I think what was most striking about this novel was the human aspect of it - so often novels for teenagers marketed as realistic are anything but. Zac and Mia, on the other hand, seems profoundly real - people are deeply flawed (Mia most especially), little is romanticised, but their story remains compelling. 

Unlike so many other books in this genre there does not seem to be an effort to tug at heartstrings - which is not to say that you don't feel anything while reading - anything but. But it seems manipulating the reader's emotions doesn't play into it. Sure, I like books that I can expect an emotional rollercoaster out of, that fit the formula and play up the melodrama - but what is so remarkable about this one is the realness. 

It's wonderfully crafted and emotionally insightful but it isn't obvious.
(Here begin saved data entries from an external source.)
-- ==== Sys2Proof/Machine/Commands.lean ====
section
/-! DEFINITION. The steps of the commands, for what the host can meet while one runs: `exec` gives each command's meaning, which
runs these steps. -/

namespace Sys2Proof.Machine

/-- How each command treats the unit state (10_state.md R49, 60_exceptions.md R414 step 3). -/
def kindOf : Instr → CmdKind
  | .nop => .other
  | .bsOpenMem => .unit
  | .bsOpenStream => .unit
  | .bsRead => .unit
  | .bsPeek => .unit
  | .bsSkip => .unit
  | .bsEof => .unit
  | .brInit => .unit
  | .brGet _ => .unit
  | .brAlign => .unit
  | .htBuild _ => .unit
  | .htDecode _ => .unit
  | .htFixed => .unit
  | .infOpen _ => .unit
  | .infZhdr => .unit
  | .infBlock => .unit
  | .infCopy => .unit
  | .infStream _ _ => .top
  | .pngDecode _ => .top
  | .sfRecon _ _ _ _ => .other
  | .sfFilterRow _ _ _ => .other
  | .fcConvert _ _ => .other
  | .fcPalette _ => .other
  | .fcTrnsKey _ => .other
  | .fcCgbi _ _ => .other
  | .fcFlip => .other
  | .defCompress _ => .top
  | .lzHash => .other
  | .lzMatchlen => .other
  | .hufEncSym _ _ => .other
  | .pngEncode _ => .top
  | .adler32 => .other
  | .crc32 => .other

/-- The steps of each command, as its meaning runs them. -/
def bodyOf : Instr → Snapshot → EngM Results
  | .nop => nopBody
  | .bsOpenMem => bsOpenMemBody
  | .bsOpenStream => bsOpenStreamBody
  | .bsRead => bsReadBody
  | .bsPeek => bsPeekBody
  | .bsSkip => bsSkipBody
  | .bsEof => bsEofBody
  | .brInit => brInitBody
  | .brGet n => brGetBody n
  | .brAlign => brAlignBody
  | .htBuild slot => htBuildBody slot
  | .htDecode slot => htDecodeBody slot
  | .htFixed => htFixedBody
  | .infOpen realloc => infOpenBody realloc
  | .infZhdr => infZhdrBody
  | .infBlock => infBlockBody
  | .infCopy => infCopyBody
  | .infStream zlib realloc => infStreamBody zlib realloc
  | .pngDecode req => pngDecodeBody req
  | .sfRecon imgN depth indexed interlaced => sfReconBody imgN depth indexed interlaced
  | .sfFilterRow filter fb first => sfFilterRowBody filter fb first
  | .fcConvert src req => fcConvertBody src req
  | .fcPalette out => fcPaletteBody out
  | .fcTrnsKey ch => fcTrnsKeyBody ch
  | .fcCgbi ch unpremul => fcCgbiBody ch unpremul
  | .fcFlip => fcFlipBody
  | .defCompress quality => defCompressBody quality
  | .lzHash => lzHashBody
  | .lzMatchlen => lzMatchlenBody
  | .hufEncSym alphabet sym => hufEncSymBody alphabet sym
  | .pngEncode n => pngEncodeBody n
  | .adler32 => adler32Body
  | .crc32 => crc32Body

/-- The command that the engine runs: the one in CMD (10_state.md R29, 20_memory.md R82). -/
def State.currentCommand (s : State) : Except Illegal Instr := decode s.cmd

/-- The steps of the command in CMD. -/
def State.steps (s : State) : Snapshot → EngM Results :=
  match s.currentCommand with
  | .ok i => bodyOf i
  | .error _ => illegalBody s.cmd

/-- The engine at the end of the turn it has to make: where the running command comes to a port request, or ends. -/
def State.turnEnd (s : State) : Eng := engineOf (course s.steps s.running)

/-- The engine where the running command stops next. Where it waits, that is where it stands; while it runs, how far it has come
is open (70_reset_and_hazards.md R456), but not past this. -/
def State.nextStop (s : State) : Eng := if s.phase = .run then s.turnEnd else s.eng

/-- What the running command may have written: what a soft reset abandons (70_reset_and_hazards.md R452), and what a host does not
see yet (20_memory.md R79, R81). -/
def State.mayHaveWritten (s : State) : List Written := if s.busy then s.nextStop.written else []

/-- The byte writes that the running command may be making, oldest first: those since the host's last answer. At a port
request, and between commands, there are none. -/
def State.inProgress (s : State) : List Host.Cell := if s.phase = .run then s.turnEnd.journal.reverse else []

end Sys2Proof.Machine
end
A very, very human novel and one I wouldn't recommend solely to teenage readers, though it speaks beautifully of the teenage experience.
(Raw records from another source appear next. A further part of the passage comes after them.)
-- ==== Sys2Proof/Certificates/Slice0/Obligations.lean ====
section
/-! DEFINITION. The statements about the machine, for the provers. -/

open Sys2Proof Sys2Proof.Machine

/-! ### Command words -/

/-- The encoder drops no bit: every well-formed command decodes from its word (30_encoding.md R90, R93). -/
def Obligations.DecodeOfEncode : Prop := ∀ i, WellFormed i = true → decode (encode i) = .ok i

/-- The legal words are those that match a row of the opcode table under its mask, and a word has one meaning: a word that decodes
is the encoding of the well-formed command it decodes to (30_encoding.md R90, R92, R93). -/
def Obligations.LegalWordsHaveOneMeaning : Prop :=
  (∀ w i, decode w = .ok i → WellFormed i = true ∧ encode i = w) ∧
  (∀ w, (∃ i, decode w = .ok i) ↔ ∃ r ∈ opcodeRows, w &&& r.1 = r.2)

/-- A few words written out from 30_encoding.md R93. -/
def Obligations.SampleWords : Prop :=
  decode 0x00000000#32 = .ok .nop ∧ decode 0x00110019#32 = .ok (.brGet 17) ∧ decode 0x00000220#32 = .ok (.htBuild 2) ∧
  decode 0x00000334#32 = .ok (.infStream true true) ∧ decode 0x00000340#32 = .ok (.pngDecode 3) ∧
  decode 0x03080150#32 = .ok (.sfRecon 1 8 true true) ∧ decode 0x00010458#32 = .ok (.fcConvert 4 1) ∧
  decode 0x00FF0060#32 = .ok (.defCompress 255) ∧ decode 0x01000163#32 = .ok (.hufEncSym true 256) ∧
  decode 0x00000071#32 = .ok .crc32 ∧ decode 0x00001012#32 = .error .reservedBits ∧
  decode 0x000000FF#32 = .error .unknownOpcode ∧ decode 0x00000420#32 = .error .unusedSel ∧
  decode 0x00200019#32 = .error .unusedImm

/-- An illegal word fails with `E(0x0601, cmd)` and changes nothing else (30_encoding.md R92). That RES is cleared as in every
failure is the model's reading: notes/assumptions 19. -/
def Obligations.IllegalWordFails : Prop :=
  ∀ s x, s.Ready [] → s.engineRuns = true → decode s.cmd = .error x →
    ∃ t, engineTurn s = .next t ∧ Failed s t 0x0601 s.cmd ∧ Untouched s.start t.eng

/-! ### Steps and the register block -/

/-- With no host access pending and a command running, a step is the meaning of the command in CMD; and the step in which the
host writes the word of a well-formed command to an idle engine is the meaning of that command in the state that has accepted
it. That one step is the whole of `exec`, the host's access and then the run to the end or to the next port request, is the model's
choice, which 70_reset_and_hazards.md R456 leaves open: notes/assumptions 5, and 3 for where commands come from. -/
def Obligations.StepRunsTheCommand : Prop :=
  (∀ s i, s.host = [] → s.engineRuns = true → decode s.cmd = .ok i → step s = exec i s) ∧
  (∀ s i hs, s.host = ⟨.regWrite 0x14#8 .w32 (encode i), false⟩ :: hs → s.rst = false → s.phase = .idle →
    s.srcWait = false → s.allocWait = false → WellFormed i = true →
    step s = exec i (State.accept { s with host := hs } (encode i)))

/-- A write to CMD (10_state.md R29), seen by itself: the engine takes its turn later. -/
def Obligations.CommandWrite : Prop :=
  ∀ s v hs, s.host = ⟨.regWrite 0x14#8 .w32 v, true⟩ :: hs → s.rst = false →
    ((s.busy = true ∨ s.srcWait = true ∨ s.allocWait = true) → step s = .next { s with host := hs, cmdOvr := true }) ∧
    (s.busy = false → s.srcWait = false → s.allocWait = false →
      ∃ t, step s = .next t ∧ t.cmd = v ∧ t.readReg 5 = v ∧ t.done = false ∧ t.err = false ∧ t.busy = true ∧
        t.running.snap = ⟨s.args, s.ctrl, s.quality⟩ ∧ t.start.mem = s.eng.mem ∧ t.running.log = [] ∧ t.eng = s.eng ∧
        t.ctrl = s.ctrl ∧ t.quality = s.quality ∧ t.cmdOvr = s.cmdOvr ∧ t.errcode = s.errcode ∧ t.errinfo = s.errinfo ∧
        t.args = s.args ∧ t.res = s.res) ∧
    State.reset.cmd = 0

/-- A running command sees none of the writes to CTRL, QUALITY and the ARGs that come after its acceptance (10_state.md R24,
R30; 70_reset_and_hazards.md R459). -/
def Obligations.RunningCommandKeepsItsSnapshot : Prop :=
  ∀ i s r c q a, s.run = some r →
    exec i { s with ctrl := c, quality := q, args := a } =
      mapNext (fun t => { t with ctrl := c, quality := q, args := a }) (exec i s)

/-- STATUS reads its bits from their sources (10_state.md R25). A write to it clears DONE, ERR and CMD_OVR where it has a 1 and
changes nothing else; so the host returns from an error (60_exceptions.md R426). -/
def Obligations.StatusRegister : Prop :=
  (∀ s : State, let v := s.readReg 2
     v.getLsbD 0 = s.run.isSome ∧ v.getLsbD 1 = s.done ∧ v.getLsbD 2 = s.err ∧
     v.getLsbD 3 = decide (s.eng.srcReq ≠ 0) ∧ v.getLsbD 4 = decide (s.eng.allocReq ≠ 0) ∧ v.getLsbD 5 = s.cmdOvr ∧
     v.getLsbD 6 = (s.ctrl.getLsbD 0 && (s.done || s.err)) ∧ v.getLsbD 7 = s.eng.srcEof ∧ ∀ i, 8 ≤ i → v.getLsbD i = false) ∧
  (∀ s v hs, s.host = ⟨.regWrite 0x08#8 .w32 v, true⟩ :: hs → s.rst = false →
     step s = .next { s with
       host := hs, done := s.done && !v.getLsbD 1, err := s.err && !v.getLsbD 2, cmdOvr := s.cmdOvr && !v.getLsbD 5 })

/-- ID holds its constant, and a write to it is ignored (10_state.md R21). -/
def Obligations.IdentityRegister : Prop :=
  ∀ s v hs, s.host = ⟨.regWrite 0x00#8 .w32 v, true⟩ :: hs →
    s.readReg 0 = 0x5A430007#32 ∧ (s.readReg 0).extractLsb' 16 16 = 0x5A43#16 ∧ (s.readReg 0).extractLsb' 0 16 = 7#16 ∧
    step s = .next { s with host := hs }

/-- A register's read gives its field; a reserved offset reads 0, and so does a write-only register; a write to an ARG stores the
value there and does nothing else; writes to reserved offsets and to read-only registers are ignored (10_state.md R20 to R35):
word index 7 and those from 28 on are reserved, 23 and 27 are SRC_RESP and ALLOC_RESP. A read changes nothing but what the host
has read (20_memory.md R75), and an access that is not 32 bits wide or not at a multiple of 4 is refused (20_memory.md R71). -/
def Obligations.RegisterAccesses : Prop :=
  (∀ s : State, (∀ k, k = 7 ∨ k = 23 ∨ 27 ≤ k → s.readReg k = 0) ∧
     (s.readReg 1 = s.ctrl ∧ s.readReg 3 = s.errcode ∧ s.readReg 4 = s.errinfo ∧ s.readReg 5 = s.cmd ∧ s.readReg 6 = s.quality) ∧
     (∀ k : Fin 8, s.readReg (8 + k.val) = s.args[k]) ∧ (∀ k : Fin 4, s.readReg (16 + k.val) = s.res[k]) ∧
     (s.readReg 20 = s.eng.srcReq.setWidth 32 ∧ s.readReg 21 = s.eng.srcReqLen ∧
       s.readReg 22 = BitVec.ofNat 32 s.eng.bs.bufaddr ∧ s.readReg 24 = s.eng.allocReq.setWidth 32 ∧
       s.readReg 25 = s.eng.allocSize ∧ s.readReg 26 = s.eng.allocPtr) ∧
     (∀ k v, k = 0 ∨ k = 3 ∨ k = 4 ∨ k = 7 ∨ (16 ≤ k ∧ k ≤ 22) ∨ (24 ≤ k ∧ k ≤ 26) ∨ 28 ≤ k → s.writeReg k v = s)) ∧
  ((∀ s (k : Fin 8) v hs, s.host = ⟨.regWrite (BitVec.ofNat 8 (0x20 + 4 * k.val)) .w32 v, true⟩ :: hs → s.rst = false →
     step s = .next { s with host := hs, args := s.args.set k v }) ∧
   (∀ s (o : BitVec 8) hs, s.host = ⟨.regRead o .w32, true⟩ :: hs → o.toNat % 4 = 0 →
     step s = .next { s with host := hs, rdata := s.readReg (o.toNat / 4) }) ∧
   (∀ s (o : BitVec 8) w b hs, s.host = ⟨.regRead o w, b⟩ :: hs → w ≠ .w32 ∨ o.toNat % 4 ≠ 0 →
     step s = .refused .registerAccess) ∧
   (∀ s (o : BitVec 8) w v b hs, s.host = ⟨.regWrite o w v, b⟩ :: hs → w ≠ .w32 ∨ o.toNat % 4 ≠ 0 →
     step s = .refused .registerAccess))

/-- CTRL and QUALITY keep the fields they have; their reserved bits read 0 (10_state.md R22, R23, R28). A write with
SOFT_RESET = 0. -/
def Obligations.ControlWrites : Prop :=
  ∀ s (v : Word) hs, s.rst = false →
    (s.host = ⟨.regWrite 0x04#8 .w32 v, true⟩ :: hs → v.getLsbD 1 = false →
      ∃ t, step s = .next t ∧ t = { s with host := hs, ctrl := t.ctrl } ∧
        (∀ i, t.ctrl.getLsbD i = (v.getLsbD i && (i == 0 || (decide (2 ≤ i) && decide (i ≤ 6)) || (decide (8 ≤ i) && decide (i ≤ 10)))))) ∧
    (s.host = ⟨.regWrite 0x18#8 .w32 v, true⟩ :: hs →
      ∃ t, step s = .next t ∧ t = { s with host := hs, quality := t.quality } ∧
        ∀ i, t.quality.getLsbD i = (v.getLsbD i && decide (i < 16)))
Zac & Mia on the publisher's website

The Assassin's Blade by Sarah J. Maas

Sunday, April 6, 2014

Celaena Sardothien is Adarlan’s most feared assassin. As part of the Assassins' Guild, her allegiance is to her master, Arobynn Hamel, yet Celaena listens to no one and trusts only her fellow killer-for-hire, Sam.

In these action-packed prequel novellas – together in one edition for the first time – Celaena embarks on five daring missions. They take her from remote islands to hostile deserts, where she fights to liberate slaves and seeks to avenge the tyrannous. But she is acting against Arobynn’s orders and could suffer an unimaginable punishment for such treachery . . . 


Assassin's Blade is the prequel to Throne of Glass, comprised of five novellas which not only function on their own, but also as a whole - telling the story of how Celaena Sardothien came to be in the salt mines of Endovier. I daresay I enjoyed these novellas even more than I enjoyed Throne of Glass - Celaena is described often in both books as the most famed assassin in her realm, but Assassin's Blade actually has plenty of assassinating. I lamented that Throne of Glass was not bloodthirsty enough, but the prequels certainly have a satisfying amount of fight scenes and blood-spilling. Celaena has a whole ton more depth as a character knowing thia huge part of her backstory, which occurs across a range of settings, all beautifully evoked - a crummy nowhere town, the unforgiving desert, the pirate island and the sinister capital - and involves many increasingly shady characters. 

Because you know how the book will end before you even start (the trouble with prequels!) there is a certain inevitability to the ending, but it remained compelling, and often even surprising (not a good surprising. A profoundly depressing surprising). The logical realities of the world tripped me up a bit - they have clocks, and the wealthy have running water, but everything else seemed stuck in the equivalent of the Dark Ages.

I very much appreciated the strong and interesting and multi-faceted female characters, but as with much fantasy I've read (and watched - I'm looking at you Game of Thrones) lately, I really question why women have to generally be subservient in fantasy realms. It's an entirely made up place where magic once existed! There's an architecturally impossible glass castle! It's about assassins and pirate lords and a world very, very different from our own! So why must the poor female characters be forced in prostitution? Why must beauty be a weapon women wield? Why does it have to be surprising that the best assassin in the realm is young and female? Couldn't there be as many fearsome women as there are men? This is not really commenting on this book in particular - it's quite a good representation generally, not damaging in and of itself, and Celaena herself is a stellar character - rather my frustrations with the high fantasy I have read as a whole.

Brace yourself for a devastating ending. Assassin's Blade is worth a read for intrigue and evisceration, but it'll probably hook you in for the whole series. You've been warned.